Task input:

::::::

/-- A release whose tokenization has not completed; the write of VRD_LOG_TAKEN; a cluster of a quad that is off, and one of a quad that is on. -/
theorem witness_releaseLogAndQuad :
    (let b := entered up 0 [2]
     b.eget 0 E.STATE = 2 ∧ b.eget 0 E.RELEASE_TIME = 0 ∧ b.seqHalted (seqOf 0) = false) ∧
    accepting (owned up) .portA 0x0E30 0 false = true ∧
    (let c : Block := { up.fset F.PWR_PD_ON 0 with cp := { up.cp with retired := 2 ^ 63 } }
     c.ob.acts = [] ∧ (c.fget F.PWR_PD_ON).testBit (63 / 4) = false ∧ c.cp.retired.testBit 63 = true ∧ (c.fget F.STA_MFG_FAIL_CLUSTERS).testBit 63 = false ∧
       ((c.fset F.PWR_PD_ON 0x8000).fget F.PWR_PD_ON).testBit (63 / 4) = true ∧ c.cp.retired.testBit 62 = false ∧
       ((c.fset F.STA_MFG_FAIL_CLUSTERS (2 ^ 63)).fget F.STA_MFG_FAIL_CLUSTERS).testBit 63 = true) := by decide +kernel

end Sys2Proof.Tests
end

section
/-! PROOF. The ancestry mask of a candidate tree (R217): a mask's bytes are read back row by row, a row is its parent's row with the node's own bit added, and so a row's bits are the node and its ancestors. -/
namespace Sys2Proof.Machine
open Sys2Proof

/-! A record of rows of n bytes each, padded with zeros to k rows. -/

theorem leBytes_zero (n : Nat) : leBytes n 0 = zeros n := by
  induction n with
  | zero => rfl
  | succ n ih =>
    rw [leBytes, Nat.zero_div, ih]
    rfl

theorem length_flatMap_leBytes (n : Nat) (rows : List Nat) : (rows.flatMap (leBytes n)).length = n * rows.length := by
  induction rows with
  | nil => rfl
  | cons r rows ih => rw [List.flatMap_cons, List.length_append, leBytes_length, ih, List.length_cons, Nat.mul_succ, Nat.add_comm]

/-- Zero bytes are zero rows. -/
theorem flatMap_leBytes_replicate_zero (n k : Nat) : (List.replicate k 0).flatMap (leBytes n) = zeros (n * k) := by
  induction k with
  | zero => rfl
  | succ k ih =>
    rw [List.replicate_succ, List.flatMap_cons, ih, leBytes_zero, zeros, zeros, zeros, List.replicate_append_replicate, Nat.mul_succ,
      Nat.add_comm]

theorem padTo_flatMap_leBytes (n k : Nat) (rows : List Nat) :
    padTo (rows.flatMap (leBytes n)) (n * k) = (rows ++ List.replicate (k - rows.length) 0).flatMap (leBytes n) := by
  rw [padTo, List.flatMap_append, flatMap_leBytes_replicate_zero, length_flatMap_leBytes, zeros, Nat.mul_sub]

theorem padTo_length {l : List Byte} {n : Nat} (h : l.length ≤ n) : (padTo l n).length = n := by
  rw [padTo, List.length_append, List.length_replicate, Nat.add_sub_cancel' h]

/-- Row i of a record of rows of n bytes; past the rows nothing is read. -/
theorem lefld_flatMap_leBytes (n : Nat) (rows : List Nat) (i : Nat) :
    lefld (rows.flatMap (leBytes n)) (n * i) n = rows.getD i 0 % 256 ^ n := by
  induction rows generalizing i with
  | nil => rw [List.flatMap_nil, lefld, List.drop_nil, List.take_nil, leNat, List.getD_nil, Nat.zero_mod]
  | cons r rows ih =>
    cases i with
    | zero =>
      rw [List.flatMap_cons, lefld, Nat.mul_zero, List.drop_zero, List.take_left' (leBytes_length n r), leNat_leBytes, List.getD_cons_zero]
    | succ i =>
      have skip : (leBytes n r ++ rows.flatMap (leBytes n)).drop (n * (i + 1)) = (rows.flatMap (leBytes n)).drop (n * i) := by
        rw [List.drop_append, leBytes_length, List.drop_of_length_le (by rw [leBytes_length, Nat.mul_succ]; omega), List.nil_append,
          Nat.mul_succ, Nat.add_sub_cancel]
      rw [List.flatMap_cons, lefld, skip, ← lefld, ih, List.getD_cons_succ]

theorem getD_append_replicate (rows : List Nat) (k i : Nat) : (rows ++ List.replicate k 0).getD i 0 = rows.getD i 0 := by
  rw [List.getD_eq_getElem?_getD, List.getD_eq_getElem?_getD]
  rcases Nat.lt_or_ge i rows.length with h | h
  · rw [List.getElem?_append_left h]
  · rw [List.getElem?_append_right h, List.getElem?_eq_none h, List.getElem?_replicate]
    split <;> rfl

/-- Row i of a padded record: the row where there is one, 0 past them. -/
theorem lefld_padTo_flatMap_leBytes (n k : Nat) (rows : List Nat) (i : Nat) :
    lefld (padTo (rows.flatMap (leBytes n)) (n * k)) (n * i) n = rows.getD i 0 % 256 ^ n := by
  rw [padTo_flatMap_leBytes, lefld_flatMap_leBytes, getD_append_replicate]

/-! The rows of a tree. -/

/-- The row of a node that becomes node i, the rows of the nodes before it being r. -/
def ancestryRow (r : List Nat) (n : Node) (i : Nat) : Nat := (if n.parent = 0xFF then 0 else r.getD n.parent 0) + 2 ^ i

/-- The rows r of the nodes before, with the rows of the nodes of l after them. -/
def ancestryFrom (r : List Nat) : List Node → List Nat
  | [] => r
  | n :: l => ancestryFrom (r ++ [ancestryRow r n r.length]) l

theorem foldl_eq_ancestryFrom (r : List Nat) (l : List Node) :
    l.foldl (fun (r : List Nat) n => r ++ [(if n.parent = 0xFF then 0 else r.getD n.parent 0) + 2 ^ r.length]) r = ancestryFrom r l := by
  induction l generalizing r with
  | nil => rfl
  | cons n l ih => exact ih _

theorem ancestry_eq_ancestryFrom (l : List Node) : ancestry l = ancestryFrom [] l := foldl_eq_ancestryFrom [] l

theorem ancestryFrom_length (r : List Nat) (l : List Node) : (ancestryFrom r l).length = r.length + l.length := by
  induction l generalizing r with
  | nil => rfl
  | cons n l ih =>
    rw [ancestryFrom, ih, List.length_append, List.length_singleton, List.length_cons]
    omega

/-- Rows of later nodes leave the rows before them as they are. -/
theorem ancestryFrom_getD_of_lt {r : List Nat} {i : Nat} (hi : i < r.length) (l : List Node) : (ancestryFrom r l).getD i 0 = r.getD i 0 := by
  induction l generalizing r with
  | nil => rfl
  | cons n l ih =>
    rw [ancestryFrom, ih (by rw [List.length_append]; omega), List.getD_eq_getElem?_getD, List.getElem?_append_left hi,
      ← List.getD_eq_getElem?_getD]

theorem ancestryRow_ancestryFrom {r : List Nat} {n : Node} (h : n.parent = 0xFF ∨ n.parent < r.length) (l : List Node) (i : Nat) :
    ancestryRow (ancestryFrom r l) n i = ancestryRow r n i := by
  rw [ancestryRow, ancestryRow]
  rcases h with h | h
  · rw [if_pos h, if_pos h]
  · rw [ancestryFrom_getD_of_lt h]

/-- The row of node i of l is its parent's row among all the rows, with the node's own bit added. -/
theorem ancestryFrom_getD {l : List Node} {i : Nat} {n : Node} (hn : l[i]? = some n) (r : List Nat)
    (hp : n.parent = 0xFF ∨ n.parent < r.length + i) :
    (ancestryFrom r l).getD (r.length + i) 0 = ancestryRow (ancestryFrom r l) n (r.length + i) := by
  induction l generalizing r i with
  | nil => cases hn
  | cons m l ih =>
    have hr : (r ++ [ancestryRow r m r.length]).length = r.length + 1 := by rw [List.length_append, List.length_singleton]
    cases i with
    | zero =>
      obtain rfl : m = n := Option.some.inj hn
      rw [ancestryRow_ancestryFrom hp, ancestryFrom, ancestryFrom_getD_of_lt (by omega), List.getD_eq_getElem?_getD, Nat.add_zero,
        List.getElem?_concat_length]
      rfl
    | succ i =>
      have later := ih hn (r ++ [ancestryRow r m r.length]) (hp.imp_right fun h => by omega)
      rwa [hr, Nat.add_assoc, Nat.add_comm 1 i] at later

theorem ancestry_length (l : List Node) : (ancestry l).length = l.length := by
  rw [ancestry_eq_ancestryFrom, ancestryFrom_length, List.length_nil, Nat.zero_add]

/-- Each node's parent is the root or an earlier node. -/
def ParentsFirst (l : List Node) : Prop := ∀ i (n : Node), l[i]? = some n → n.parent = 0xFF ∨ n.parent < i

/-- Each row is its parent's row in the finished mask, with the node's own bit added. -/
theorem ancestry_getD {l : List Node} (hl : ParentsFirst l) {i : Nat} {n : Node} (hn : l[i]? = some n) :
    (ancestry l).getD i 0 = ancestryRow (ancestry l) n i := by
  have first : ([] : List Nat).length + i = i := by rw [List.length_nil, Nat.zero_add]
  have row := ancestryFrom_getD hn [] (by rw [first]; exact hl i n hn)
  rwa [first, ← ancestry_eq_ancestryFrom] at row

/-- A row past the nodes is 0. -/
theorem ancestry_getD_of_length_le {l : List Node} {i : Nat} (h : l.length ≤ i) : (ancestry l).getD i 0 = 0 := by
  rw [List.getD_eq_getElem?_getD, List.getElem?_eq_none (by rwa [ancestry_length])]
  rfl

/-- A row holds no bit above its own node's. -/
theorem ancestry_getD_lt {l : List Node} (hl : ParentsFirst l) (i : Nat) : (ancestry l).getD i 0 < 2 ^ (i + 1) := by
  induction i using Nat.strongRecOn with
  | _ i ih =>
    cases hn : l[i]? with
    | none =>
      rw [ancestry_getD_of_length_le (List.getElem?_eq_none_iff.1 hn)]
      exact Nat.two_pow_pos _
    | some n =>
      have pos : 0 < 2 ^ i := Nat.two_pow_pos i
      rw [ancestry_getD hl hn, ancestryRow, Nat.pow_succ]
      split
      next => omega
      next hp =>
        have lt : n.parent < i := (hl i n hn).resolve_left hp
        have bound : (ancestry l).getD n.parent 0 < 2 ^ i := Nat.lt_of_lt_of_le (ih _ lt) (Nat.pow_le_pow_right (by decide) lt)
        omega

theorem ancestry_getD_lt_of_lt {l : List Node} (hl : ParentsFirst l) {i j : Nat} (h : i < j) : (ancestry l).getD i 0 < 2 ^ j :=
  Nat.lt_of_lt_of_le (ancestry_getD_lt hl i) (Nat.pow_le_pow_right (by decide) h)

/-- The ancestors of a node are its parent and the parent's ancestors; the root is none. -/
theorem ancestor_iff {l : List Node} {i : Nat} {n : Node} (hn : l[i]? = some n) (j : Nat) :
    Ancestor l j i ↔ n.parent ≠ 0xFF ∧ (j = n.parent ∨ Ancestor l j n.parent) := by
  constructor
  · rintro (⟨h, hp⟩ | ⟨h, hp, ha⟩) <;> obtain rfl := Option.some.inj (hn.symm.trans h)
    · exact ⟨hp, .inl rfl⟩
    · exact ⟨hp, .inr ha⟩
  · rintro ⟨hp, rfl | ha⟩
    · exact .parent hn hp
    · exact .above hn hp ha

theorem testBit_add_two_pow_of_lt {r i : Nat} (h : r < 2 ^ i) (j : Nat) : (r + 2 ^ i).testBit j = true ↔ j = i ∨ r.testBit j = true := by
  have e : r + 2 ^ i = 2 ^ i * 1 ||| r := by rw [← Nat.two_pow_add_eq_or_of_lt h, Nat.mul_one, Nat.add_comm]
  rw [e, Nat.mul_one, Nat.testBit_or, Nat.testBit_two_pow, Bool.or_eq_true, decide_eq_true_iff, eq_comm]

/-- Bit j of row i is set exactly for the node itself and its ancestors (R217). -/
theorem ancestry_testBit {l : List Node} (hl : ParentsFirst l) {i : Nat} (hi : i < l.length) (j : Nat) :
    ((ancestry l).getD i 0).testBit j = true ↔ j = i ∨ Ancestor l j i := by
  induction i using Nat.strongRecOn with
  | _ i ih =>
    have hn : l[i]? = some l[i] := List.getElem?_eq_getElem hi
    rw [ancestry_getD hl hn, ancestryRow, ancestor_iff hn]
    split
    next hp =>
      rw [testBit_add_two_pow_of_lt (Nat.two_pow_pos i)]
      simp only [Nat.zero_testBit, Bool.false_eq_true, hp, ne_eq, not_true_eq_false, false_and]
    next hp =>
      have lt : l[i].parent < i := (hl i _ hn).resolve_left hp
      rw [testBit_add_two_pow_of_lt (ancestry_getD_lt_of_lt hl lt), ih _ lt (Nat.lt_trans lt hi)]
      simp only [ne_eq, hp, not_false_eq_true, true_and]

/-- Settles O59: the mask's bytes are read back as the rows of the tree, whose bits the induction on the node's number gives. -/
theorem ancestryMask : Obligations.AncestryMask := by
  intro l hlen hl
  have fits : ((ancestry l).flatMap (leBytes 2)).length ≤ 32 := by
    rw [length_flatMap_leBytes, ancestry_length]
    omega
  refine ⟨padTo_length fits, fun i j _ hj => ?_⟩
  have row : lefld (padTo ((ancestry l).flatMap (leBytes 2)) 32) (2 * i) 2 = (ancestry l).getD i 0 % 2 ^ 16 :=
    lefld_padTo_flatMap_leBytes 2 16 (ancestry l) i
  rw [row, Nat.testBit_mod_two_pow, decide_eq_true hj, Bool.true_and]
  rcases Nat.lt_or_ge i l.length with hil | hil
  · refine ⟨by rw [ancestry_testBit hl hil, and_iff_right hil], fun h => ?_⟩
    exact Nat.testBit_lt_two_pow (ancestry_getD_lt_of_lt hl (by omega))
  · rw [ancestry_getD_of_length_le hil, Nat.zero_testBit]
    exact ⟨⟨fun h => absurd h Bool.false_ne_true, fun h => absurd h.1 (Nat.not_lt.2 hil)⟩, fun _ => rfl⟩

end Sys2Proof.Machine
end

section
/-! PROOF. How an executor issues an instruction (R341): its encoding is checked before its guard, and its guard before its class. -/
namespace Sys2Proof.Machine
open Sys2Proof

theorem guardOn_eq_bne (e : Exec) (w : NsiBody) : guardOn e w = (e.rp (nf w 11 3) != (nf w 14 1 == 1)) := rfl

/-- p0 reads 1 (R339), so the guard of PG 0 and PN 0 is on. -/
theorem guardOn_of_pg_zero (e : Exec) {w : NsiBody} (hg : nf w 11 3 = 0) (hn : nf w 14 1 = 0) : guardOn e w = true := by
  rw [guardOn_eq_bne, hg, hn]
  rfl

section
variable {b : Block} {x : ExecId} {w : NsiBody} (hrun : b.run? = true) (hready : (b.ex x).ready = true)
  (hkernel : ((b.ex x).item.isSome && (b.ex x).code == 0) = false) (has : Bool) (run : Exec → Block)
include hrun hready hkernel

theorem issue_bad_encoding : b.issue x w false has run = b.raise x w 1 0 := by
  simp only [Block.issue, hrun, hready, hkernel, Bool.not_true, Bool.not_false, Bool.or_self, Bool.false_eq_true, if_false, if_true]

theorem issue_good_encoding : b.issue x w true has run =
    if guardOn (b.ex x) w then (if has then run (b.ex x) else b.raise x w 1 0)
    else b.setEx x { b.ex x with pc := (b.ex x).pc + nfLen w } := by
  simp only [Block.issue, hrun, hready, hkernel, Bool.not_true, Bool.or_self, Bool.false_eq_true, if_false]
  cases guardOn (b.ex x) w <;> cases has <;> rfl

end

/-- Settles O18: the checks of an issue in their order, and p0 for the guard that is always on. -/
theorem guardsAndEncodings : Obligations.GuardsAndEncodings := by
  intro b x w enc has run hrun hready hkernel
  dsimp only
  rw [← guardOn_eq_bne]
  have good := issue_good_encoding (w := w) hrun hready hkernel has run
  refine ⟨?_, ?_, ?_, ?_, guardOn_of_pg_zero _⟩
  · rintro rfl
    exact issue_bad_encoding hrun hready hkernel has run
  · rintro rfl hoff
    rw [good, hoff, if_neg Bool.false_ne_true]
  · rintro rfl hon rfl
    rw [good, if_pos hon, if_pos rfl]
  · rintro rfl hon rfl
    rw [good, if_pos hon, if_neg Bool.false_ne_true]

end Sys2Proof.Machine
end

section
/-! PROOF. Exceptions of a sequencer (R346): TICK_SEQ_STATn notes each one; the first goes to the handler, and one in the handler restarts the
sequencer, which halts only past HALT_MAX (R347). -/
namespace Sys2Proof.Machine
open Sys2Proof

@[simp] theorem Block.ex_setEx (b : Block) (x : ExecId) (e : Exec) : (b.setEx x e).ex x = e := tgetD_tset_same _ _ _ _

@[simp] theorem Block.seqState_ex (b : Block) (n st : Nat) (x : ExecId) : (b.seqState n st).ex x = b.ex x := rfl

/-! The status words of the sequencers stand between TICK_SEQ_CTRL and TICK_SEQ_EVT (R371). -/

theorem seqCtrl_lt_seqStat (n : Fin 8) : F.TICK_SEQ_CTRL_HALT_MAX.off < (F.TICK_SEQ_STAT_STATE.at n).off := by
  change 0x0160 < 0x0170 + 8 * n.val
  omega

theorem seqStat_lt_seqEvt (n : Fin 8) : (F.TICK_SEQ_STAT_STATE.at n).off < F.TICK_SEQ_EVT_TRAP.off := by
  change 0x0170 + 8 * n.val < 0x01B0
  omega

theorem seqRestarts_field (n : Fin 8) :
    32 ≤ (F.TICK_SEQ_STAT_RESTARTS.at n).lo ∧ (F.TICK_SEQ_STAT_RESTARTS.at n).lo + (F.TICK_SEQ_STAT_RESTARTS.at n).wid ≤ 48 := by
  change 32 ≤ 32 ∧ 32 + 16 ≤ 48
  decide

::::::

About this task: Take from the entries every line that has the string "skip".

Task output:
      have skip : (leBytes n r ++ rows.flatMap (leBytes n)).drop (n * (i + 1)) = (rows.flatMap (leBytes n)).drop (n * i) := by
      rw [List.flatMap_cons, lefld, skip, ← lefld, ih, List.getD_cons_succ]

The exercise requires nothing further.